---- Exercise materials

-- ==== Sys2Proof/Machine/Operands.lean ====
section
/-! DEFINITION. The operand forms (00_scope.md R8, 20_memory.md R60 to R66): the 128-bit and 64-bit
views of the compact state, and the cell address of a data-dependent index. -/

namespace Sys2Proof.Machine

/-- `ST[a]` (10_state.md R26). -/
def Lane.stByte (l : Lane) (a : Nat) : Byte := fileRead l.st a

/-- `ST128(a)`: bytes `a .. a+15` of the compact state (00_scope.md R8). -/
def Lane.st128 (l : Lane) (a : Nat) : W128 := BitVec.ofNat 128 (leRead l.stByte a 16)

/-- `ST64(i)`: bytes `8i .. 8i+7` of the compact state (00_scope.md R8). -/
def Lane.st64 (l : Lane) (i : Nat) : W64 := BitVec.ofNat 64 (leRead l.stByte (8 * i) 8)

/-- The compact state with the `n` low bytes of a value at `a .. a+n-1` (20_memory.md R60, R63). -/
def stWrite {w : Nat} (st : Vector Byte 200) (a n : Nat) (v : BitVec w) : Vector Byte 200 :=
  forRange (fun i st => fileWrite st (a + i) (byteOf v i)) 0 n st

/-- `ST128(a) ← v` (20_memory.md R63). -/
def Lane.setSt128 (l : Lane) (a : Nat) (v : W128) : Lane := { l with st := stWrite l.st a 16 v }

/-- The byte offset of a key seed (41_key_schedule.md R142): `32 * SEL`. -/
def seedOffset : Seed → Nat
  | .a => 0
  | .b => 32

/-- `XINIT_OFF` (00_scope.md R4). -/
def xinitOff (b : Config.Build) : Nat := 16 * b.xinitCell.val

/-- `IDX_SHIFT` as a number (00_scope.md R4). -/
def idxShiftNat : Config.IdxShift → Nat
  | .zero => 0
  | .four => 4

/-- `cell(idx) = (idx >> IDX_SHIFT) & MASK`, `MASK` zero-extended to 64 bits (20_memory.md R65). -/
def cellOf (b : Config.Build) (m : BitVec 6) (idx : W64) : Nat :=
  ((idx >>> idxShiftNat b.idxShift) &&& BitVec.ofNat 64 (maskNat m)).toNat

/-- `EA(idx) = 16 * cell(idx)` (20_memory.md R65). -/
def ea (b : Config.Build) (m : BitVec 6) (idx : W64) : Nat := 16 * cellOf b m idx

end Sys2Proof.Machine
end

--------

Please repeat each entry. Keep every word the same.

-- ==== Sys2Proof/Machine/Operands.lean ====
section
/-! DEFINITION. The operand forms (00_scope.md R8, 20_memory.md R60 to R66): the 128-bit and 64-bit
views of the compact state, and the cell address of a data-dependent index. -/

namespace Sys2Proof.Machine

/-- `ST[a]` (10_state.md R26). -/
def Lane.stByte (l : Lane) (a : Nat) : Byte := fileRead l.st a

/-- `ST128(a)`: bytes `a .. a+15` of the compact state (00_scope.md R8). -/
def Lane.st128 (l : Lane) (a : Nat) : W128 := BitVec.ofNat 128 (leRead l.stByte a 16)

/-- `ST64(i)`: bytes `8i .. 8i+7` of the compact state (00_scope.md R8). -/
def Lane.st64 (l : Lane) (i : Nat) : W64 := BitVec.ofNat 64 (leRead l.stByte (8 * i) 8)

/-- The compact state with the `n` low bytes of a value at `a .. a+n-1` (20_memory.md R60, R63). -/
def stWrite {w : Nat} (st : Vector Byte 200) (a n : Nat) (v : BitVec w) : Vector Byte 200 :=
  forRange (fun i st => fileWrite st (a + i) (byteOf v i)) 0 n st

/-- `ST128(a) ← v` (20_memory.md R63). -/
def Lane.setSt128 (l : Lane) (a : Nat) (v : W128) : Lane := { l with st := stWrite l.st a 16 v }

/-- The byte offset of a key seed (41_key_schedule.md R142): `32 * SEL`. -/
def seedOffset : Seed → Nat
  | .a => 0
  | .b => 32

/-- `XINIT_OFF` (00_scope.md R4). -/
def xinitOff (b : Config.Build) : Nat := 16 * b.xinitCell.val

/-- `IDX_SHIFT` as a number (00_scope.md R4). -/
def idxShiftNat : Config.IdxShift → Nat
  | .zero => 0
  | .four => 4

/-- `cell(idx) = (idx >> IDX_SHIFT) & MASK`, `MASK` zero-extended to 64 bits (20_memory.md R65). -/
def cellOf (b : Config.Build) (m : BitVec 6) (idx : W64) : Nat :=
  ((idx >>> idxShiftNat b.idxShift) &&& BitVec.ofNat 64 (maskNat m)).toNat

/-- `EA(idx) = 16 * cell(idx)` (20_memory.md R65). -/
def ea (b : Config.Build) (m : BitVec 6) (idx : W64) : Nat := 16 * cellOf b m idx

end Sys2Proof.Machine
end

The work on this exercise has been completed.